The 4.5-mile Stone Mountain Loop in Stone Mountain State Park, North Carolina, is a hike of changes. I chose to park at the lower trailhead parking lot because I know the park. Joining the loop at this point is the easiest on my knees. From this point, the mountain of stairs up the side of Stone Mountain is the first mile of the trip. The stairs range from uneven stone steps to wooden stairs. There is also a section of the trail where a cable is available to use as a handrail. This is not a difficult hike, but the terrain does change.

Once you’ve reached the summit there are wonders to explore. There are various places to stop and take in the views (which are fantastic), and much to investigate. Walking on this mountain always makes me think of the moon. At one point, we stopped to enjoy the show as hawks circled above and below us searching for food.

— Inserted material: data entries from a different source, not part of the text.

-- ==== Sys2Proof/Config.lean ====
section
/-! DEFINITION. The static parameters of an instance (00_scope.md R6) and the free value of a byte nothing has written
(10_state.md R33, D13). The two parameters the spec leaves OPEN and the free bytes are constants without a body: no
proof can learn a value of theirs. -/

namespace Sys2Proof

/-- The parameters of R6. They are fixed when an instance is built and no step changes them (log 7). -/
structure Params where
  /-- `ACL_MAX`, OPEN, an integer in 0..65534 (D6). -/
  aclMax     : Fin 65535
  /-- `EVT_GUARD_EN` (D7). -/
  evtGuardEn : Bool
  /-- `EVT_MAX`, OPEN, an integer in 0..255, read only under the guard (D7). -/
  evtMax     : BitVec 8
  /-- `SCO_LEGACY` (D8). -/
  scoLegacy  : Bool
deriving DecidableEq, Repr

/-- `ACL_MAX` of the instance that `State.reset` describes: OPEN, so it has no body (R6, D6). -/
opaque Config.aclMax : Fin 65535

/-- `EVT_MAX` of the instance that `State.reset` describes: OPEN, so it has no body (R6, D7). -/
opaque Config.evtMax : BitVec 8

/-- The value of a region byte that nothing has written: the spec's draw "any value" (R33, I10), a new
one at each re-instantiation. FREE VALUE (log 6). -/
opaque Config.unspecifiedByte : Space → Nat → Byte

/-- The parameters of `State.reset`: the open two left open, the two Booleans at the spec's defaults (R6). -/
def Config.params : Params :=
  { aclMax := Config.aclMax, evtGuardEn := false, evtMax := Config.evtMax, scoLegacy := false }

/-- `SCRATCH_SIZE` (R6, 10_state.md R23). -/
def Config.scratchSize : Nat := 5

end Sys2Proof
end

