-- ==== Sys2Proof/Machine/State.lean ====
section
/-! DEFINITION. The state: the engine's record (10_state.md R15), the instance's static parameters (00_scope.md R6), the
outbound frame buffers (20_memory.md R37), and the transaction interface as data (requests, answers, outputs). -/

namespace Sys2Proof.Machine

/-- A byte region (20_memory.md R36): the bytes written so far, (index, byte), indices strictly rising. An index that is
not listed has not been written and holds the spec's "any value" (log 6). -/
abbrev Memory := List Host.Cell

/-- The canonical form: indices strictly rising, so that equal regions are equal lists. -/
abbrev Memory.wf (m : Memory) : Prop := m.Pairwise (fun x y => x.1 < y.1)

/-- The detector states (10_state.md R18). -/
inductive DetState where
  /-- DetectMarker, encoded 0. -/
  | dm
  /-- DetectHeader, encoded 1. -/
  | dh
  /-- PacketInProgress, encoded 2. -/
  | pip
  /-- The encoding 3, which no rule writes. -/
  | unused
deriving DecidableEq, Repr

/-- The results of requests (60_exceptions.md R132). -/
inductive Result where
  | ok
  | alreadyInitialized
  | transportError
  | outOfMemory
  | upper (v : UpperResult)
deriving DecidableEq, Repr

/-- Why a request is refused: 00_scope.md R13's list, and the `Alloc` answer that is the handle of an outstanding buffer (I15; log 10). -/
inductive RefuseReason where
  /-- op 5, 6 or 7 (R72). -/
  | reservedOp (op : BitVec 3)
  /-- INIT, TX_DONE or HANDOFF with non-zero data (R72). -/
  | nonzeroData (op : BitVec 3)
  /-- R107. -/
  | sendBeforeInit
  /-- R115. -/
  | unknownCompletion
  /-- R126. -/
  | initWithoutCallback
  /-- R105. -/
  | rxDuringDeliver
  /-- I15; DESIGN CHOICE (log 10). -/
  | allocNotFresh
deriving DecidableEq, Repr

/-- The output events (00_scope.md R11). `Write`'s completion handler is always the release, so it is not an argument. -/
inductive Event where
  /-- The upward dispatch callback `target` (R101); `target` is `cb` (log 21). -/
  | deliver (target : Option Callback) (kind : Byte) (bytes : List Byte) (count : Count)
  /-- The upper-layer receive entry point (R120). -/
  | receive (kind : Byte) (bytes : List Byte) (len : Nat)
  /-- The asynchronous write of `len` bytes of `BUF(h)` with completion context `ctx` (R111). -/
  | write (h : BufHandle) (len : Nat) (ctx : BufHandle)
  /-- R108. -/
  | alloc (n : Nat)
  /-- R112, R114, R121. -/
  | free (h : BufHandle)
  /-- R127. -/
  | acquire (cfg : Cfg)
deriving DecidableEq, Repr

/-- What leaves the engine (log 16): an output event, the result a request returns, the refusal of a request. -/
inductive Output where
  | event (e : Event)
  | result (r : Result)
  | refused (why : RefuseReason)
deriving DecidableEq, Repr

/-- The side operands of 30_encoding.md R73, all forms together; a request uses its own. -/
structure SideOperands where
  /-- INIT. -/
  cfg     : Cfg
  /-- INIT: a callback reference or none. -/
  cb      : Option Callback
  /-- SEND: the payload bytes. -/
  payload : List Byte
  /-- SEND: `len`, 16 bits. -/
  len     : Len16
  /-- TX_DONE: the completion context. -/
  h       : BufHandle
  /-- TX_DONE: the transport's status, read by no rule (R114). -/
  status  : Status
  /-- HANDOFF: the buffer's handle. -/
  hb      : BufHandle
  /-- HANDOFF: the bytes of `HB` (20_memory.md R37). -/
  hbBytes : List Byte
  /-- HANDOFF: `n`, 17 bits (43_handoff.md R118). DESIGN CHOICE (log 23): all 17 bits, 65537 and more included, where D34
  also says that `n - 1` is at most 65535. -/
  n       : Count
deriving DecidableEq, Repr

/-- The collaborators' answers to one request, free inputs of the step (00_scope.md R12; log 2). -/
structure Answers where
  /-- A handle or `null`. -/
  alloc   : Option BufHandle
  write   : Status
  acquire : Status
  receive : UpperResult
deriving DecidableEq, Repr

/-- A request the `Deliver` consumer issues before `Deliver` returns (41_receive.md R105). -/
structure Call where
  code : Code
  ops  : SideOperands
  ans  : Answers
deriving DecidableEq, Repr

/-- What accompanies the request being run: operands, answers, and what the `Deliver` consumer issues if the request
dispatches a packet. -/
structure Port where
  ops      : SideOperands
  ans      : Answers
  consumer : List Call
deriving DecidableEq, Repr

/-- A request or wire byte still to be taken. -/
structure Request where
  code : Code
  port : Port
deriving DecidableEq, Repr

/-- The machine's state. -/
structure State where
  /-- The instance's static parameters (00_scope.md R6); no step writes them (log 7). -/
  params  : Params
  /-- Lifecycle flag (10_state.md R17). -/
  init    : Bool
  /-- Detector state (R18). -/
  st      : DetState
  /-- Marker of the packet in flight (R19). -/
  kind    : Byte
  /-- Running byte count (R20). -/
  cnt     : Count
  /-- Expected marker-free length (R21). -/
  exp     : Count
  /-- `SCR`, the scratch header region (R23). -/
  scr     : Memory
  /-- `FULL`, the full-size packet region (R24). -/
  full    : Memory
  /-- Upward dispatch callback (R25). -/
  cb      : Option Callback
  /-- Outstanding outbound buffers (R26): a set, kept as a list with handles strictly rising. -/
  out     : List BufHandle
  /-- The refusal mark (R35). -/
  refused : Bool
  /-- `BUF(h)` of every outbound buffer that has not been freed or answered anew (20_memory.md R37; log 18), handles
  strictly rising. After a re-instantiation it may hold buffers the engine no longer tracks (log 17). -/
  bufs    : List (BufHandle × Memory)
  /-- How often the engine has been re-instantiated (the model's own field, log 6): which draw the unwritten bytes of
  `SCR` and `FULL` are. -/
  resets  : Nat
  /-- Operands and answers of the request being run (the model's own field, log 2). -/
  port    : Port
  /-- Requests still to be taken, in the run's order (the model's own field, log 4). -/
  pending : List Request
  /-- Outputs so far, oldest first (the model's own field, log 16). -/
  trace   : List Output
deriving DecidableEq, Repr

/-- Faults: the machine stops. -/
inductive Fault where
  /-- A region access whose index is not below the region's size (20_memory.md R36, I12); a payload or hand-off buffer
  shorter than its declared length (log 13). Raised by RX_BYTE, the marker rows, SEND and HANDOFF. Safe. -/
  | regionBounds
  /-- The detector state holds the unused encoding 3 (41_receive.md R88, I11). Raised by RX_BYTE and the marker rows.
  Safe. -/
  | unusedDetState
  /-- DetectHeader with a marker that has no header shape and is not 0x03 (40_catalog.md R80; log 12). Raised by RX_BYTE
  and the marker rows, in states no run reaches. Safe. -/
  | noHeaderShape
deriving DecidableEq, Repr

/-- Refusals of the model itself. A request the SPEC refuses is not one of these: it takes a next state with the refusal
mark (00_scope.md R13, log 1). -/
inductive Refusal where
  /-- An instruction without a meaning in this model, by its mnemonic. Raised by no arm. Safe. -/
  | notModelled (mnemonic : String)
deriving DecidableEq, Repr

/-- No operands and no positive answer: what stands at the port before a request is presented (DESIGN CHOICE, log 19). -/
def Port.nothing : Port :=
  { ops := { cfg := ⟨0, 0, 0⟩, cb := none, payload := [], len := 0, h := ⟨0⟩, status := .ok, hb := ⟨0⟩, hbBytes := [],
             n := 0 },
    ans := { alloc := none, write := .fail, acquire := .fail, receive := ⟨0⟩ },
    consumer := [] }

/-- The machine right after reset (10_state.md R33, 70_reset_and_hazards.md R147). `SCR` and `FULL` list nothing: their
bytes are unspecified. -/
def State.reset : State :=
  { params := Config.params, init := false, st := .dm, kind := 0x00, cnt := 0, exp := 0, scr := [], full := [],
    cb := none, out := [], refused := false, bufs := [], resets := 0, port := Port.nothing, pending := [], trace := [] }

end Sys2Proof.Machine
end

The descent down the other side of the mountain is mostly wooded, a blessing on a hot and humid September day. Because North Carolina has had a very wet summer, mushrooms, lichen, and moss made for a lovely day on the trail.

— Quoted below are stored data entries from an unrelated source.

/-! ### take -/

@[simp] theorem State.take_params (s : State) (r : Request) (rest : List Request) : (s.take r rest).params = s.params := rfl
@[simp] theorem State.take_init (s : State) (r : Request) (rest : List Request) : (s.take r rest).init = s.init := rfl
@[simp] theorem State.take_st (s : State) (r : Request) (rest : List Request) : (s.take r rest).st = s.st := rfl
@[simp] theorem State.take_kind (s : State) (r : Request) (rest : List Request) : (s.take r rest).kind = s.kind := rfl
@[simp] theorem State.take_cnt (s : State) (r : Request) (rest : List Request) : (s.take r rest).cnt = s.cnt := rfl
@[simp] theorem State.take_exp (s : State) (r : Request) (rest : List Request) : (s.take r rest).exp = s.exp := rfl
@[simp] theorem State.take_scr (s : State) (r : Request) (rest : List Request) : (s.take r rest).scr = s.scr := rfl
@[simp] theorem State.take_full (s : State) (r : Request) (rest : List Request) : (s.take r rest).full = s.full := rfl
@[simp] theorem State.take_cb (s : State) (r : Request) (rest : List Request) : (s.take r rest).cb = s.cb := rfl
@[simp] theorem State.take_out (s : State) (r : Request) (rest : List Request) : (s.take r rest).out = s.out := rfl
@[simp] theorem State.take_refused (s : State) (r : Request) (rest : List Request) : (s.take r rest).refused = s.refused := rfl
@[simp] theorem State.take_bufs (s : State) (r : Request) (rest : List Request) : (s.take r rest).bufs = s.bufs := rfl
@[simp] theorem State.take_resets (s : State) (r : Request) (rest : List Request) : (s.take r rest).resets = s.resets := rfl
@[simp] theorem State.take_port (s : State) (r : Request) (rest : List Request) : (s.take r rest).port = r.port := rfl
@[simp] theorem State.take_pending (s : State) (r : Request) (rest : List Request) : (s.take r rest).pending = rest := rfl
@[simp] theorem State.take_trace (s : State) (r : Request) (rest : List Request) : (s.take r rest).trace = s.trace := rfl

/-! ### consumerReturns -/

@[simp] theorem State.consumerReturns_params (s : State) : s.consumerReturns.params = s.params := rfl
@[simp] theorem State.consumerReturns_init (s : State) : s.consumerReturns.init = s.init := rfl
@[simp] theorem State.consumerReturns_st (s : State) : s.consumerReturns.st = s.st := rfl
@[simp] theorem State.consumerReturns_kind (s : State) : s.consumerReturns.kind = s.kind := rfl
@[simp] theorem State.consumerReturns_cnt (s : State) : s.consumerReturns.cnt = s.cnt := rfl
@[simp] theorem State.consumerReturns_exp (s : State) : s.consumerReturns.exp = s.exp := rfl
@[simp] theorem State.consumerReturns_scr (s : State) : s.consumerReturns.scr = s.scr := rfl
@[simp] theorem State.consumerReturns_full (s : State) : s.consumerReturns.full = s.full := rfl
@[simp] theorem State.consumerReturns_cb (s : State) : s.consumerReturns.cb = s.cb := rfl
@[simp] theorem State.consumerReturns_out (s : State) : s.consumerReturns.out = s.out := rfl
@[simp] theorem State.consumerReturns_refused (s : State) : s.consumerReturns.refused = (s.refused || s.port.consumer.any Call.isRxByte) := rfl
@[simp] theorem State.consumerReturns_bufs (s : State) : s.consumerReturns.bufs = s.bufs := rfl
@[simp] theorem State.consumerReturns_resets (s : State) : s.consumerReturns.resets = s.resets := rfl
@[simp] theorem State.consumerReturns_port (s : State) : s.consumerReturns.port = s.port := rfl
@[simp] theorem State.consumerReturns_pending (s : State) : s.consumerReturns.pending = (s.port.consumer.filter (fun c => !c.isRxByte)).map Call.toRequest ++ s.pending := rfl
@[simp] theorem State.consumerReturns_trace (s : State) : s.consumerReturns.trace = s.trace ++ (s.port.consumer.filter Call.isRxByte).map (fun _ => Output.refused .rxDuringDeliver) := rfl

/-! ### toDM -/

@[simp] theorem State.toDM_params (s : State) : s.toDM.params = s.params := rfl
@[simp] theorem State.toDM_init (s : State) : s.toDM.init = s.init := rfl
@[simp] theorem State.toDM_st (s : State) : s.toDM.st = .dm := rfl
@[simp] theorem State.toDM_kind (s : State) : s.toDM.kind = 0x00 := rfl
@[simp] theorem State.toDM_cnt (s : State) : s.toDM.cnt = 0 := rfl
@[simp] theorem State.toDM_exp (s : State) : s.toDM.exp = 0 := rfl
@[simp] theorem State.toDM_scr (s : State) : s.toDM.scr = s.scr := rfl
@[simp] theorem State.toDM_full (s : State) : s.toDM.full = s.full := rfl
@[simp] theorem State.toDM_cb (s : State) : s.toDM.cb = s.cb := rfl
@[simp] theorem State.toDM_out (s : State) : s.toDM.out = s.out := rfl
@[simp] theorem State.toDM_refused (s : State) : s.toDM.refused = s.refused := rfl
@[simp] theorem State.toDM_bufs (s : State) : s.toDM.bufs = s.bufs := rfl
@[simp] theorem State.toDM_resets (s : State) : s.toDM.resets = s.resets := rfl
@[simp] theorem State.toDM_port (s : State) : s.toDM.port = s.port := rfl
@[simp] theorem State.toDM_pending (s : State) : s.toDM.pending = s.pending := rfl
@[simp] theorem State.toDM_trace (s : State) : s.toDM.trace = s.trace := rfl

/-! ### store -/

@[simp] theorem State.store_params (s : State) (h : BufHandle) (m : Memory) : (s.store h m).params = s.params := rfl
@[simp] theorem State.store_init (s : State) (h : BufHandle) (m : Memory) : (s.store h m).init = s.init := rfl
@[simp] theorem State.store_st (s : State) (h : BufHandle) (m : Memory) : (s.store h m).st = s.st := rfl
@[simp] theorem State.store_kind (s : State) (h : BufHandle) (m : Memory) : (s.store h m).kind = s.kind := rfl
@[simp] theorem State.store_cnt (s : State) (h : BufHandle) (m : Memory) : (s.store h m).cnt = s.cnt := rfl
@[simp] theorem State.store_exp (s : State) (h : BufHandle) (m : Memory) : (s.store h m).exp = s.exp := rfl
@[simp] theorem State.store_scr (s : State) (h : BufHandle) (m : Memory) : (s.store h m).scr = s.scr := rfl
@[simp] theorem State.store_full (s : State) (h : BufHandle) (m : Memory) : (s.store h m).full = s.full := rfl
@[simp] theorem State.store_cb (s : State) (h : BufHandle) (m : Memory) : (s.store h m).cb = s.cb := rfl
@[simp] theorem State.store_out (s : State) (h : BufHandle) (m : Memory) : (s.store h m).out = s.out := rfl
@[simp] theorem State.store_refused (s : State) (h : BufHandle) (m : Memory) : (s.store h m).refused = s.refused := rfl
@[simp] theorem State.store_bufs (s : State) (h : BufHandle) (m : Memory) : (s.store h m).bufs = putBuf h m s.bufs := rfl
@[simp] theorem State.store_resets (s : State) (h : BufHandle) (m : Memory) : (s.store h m).resets = s.resets := rfl
@[simp] theorem State.store_port (s : State) (h : BufHandle) (m : Memory) : (s.store h m).port = s.port := rfl
@[simp] theorem State.store_pending (s : State) (h : BufHandle) (m : Memory) : (s.store h m).pending = s.pending := rfl
@[simp] theorem State.store_trace (s : State) (h : BufHandle) (m : Memory) : (s.store h m).trace = s.trace := rfl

As the trail approaches Stone Mountain Falls, a new set of stairs (wooden with handrails) come into view. These stairs are the reason I walk the trail from the lower trailhead clockwise. There are a large number of stairs. The steps parallel the falls and provides breathtaking views. My knees don’t care. At the bottom you can sit in the cool mist and watch the water cascade over the stone. It is also when I give thanks that I don’t have to climb the stairs back up to the waterfall parking lot.

Leaving the falls, you take the left fork and walk beside the creek for a while. There’s a bit of up and down and a few areas where stairs once again appear on the trail, but nothing strenuous. Bridges have been placed over most of the creek crossings, but you can walk through the creek if you so desire. Once you pass the Hutchinson Homestead, reenter the woods for the last leg of the journey to return to the lower trailhead parking lot.

[Note: Through a technology fail of epic proportions, I lost over 90% of my digital photos. Three backups failed at the same time. This was a pic of Stone Mountain taken with my phone.]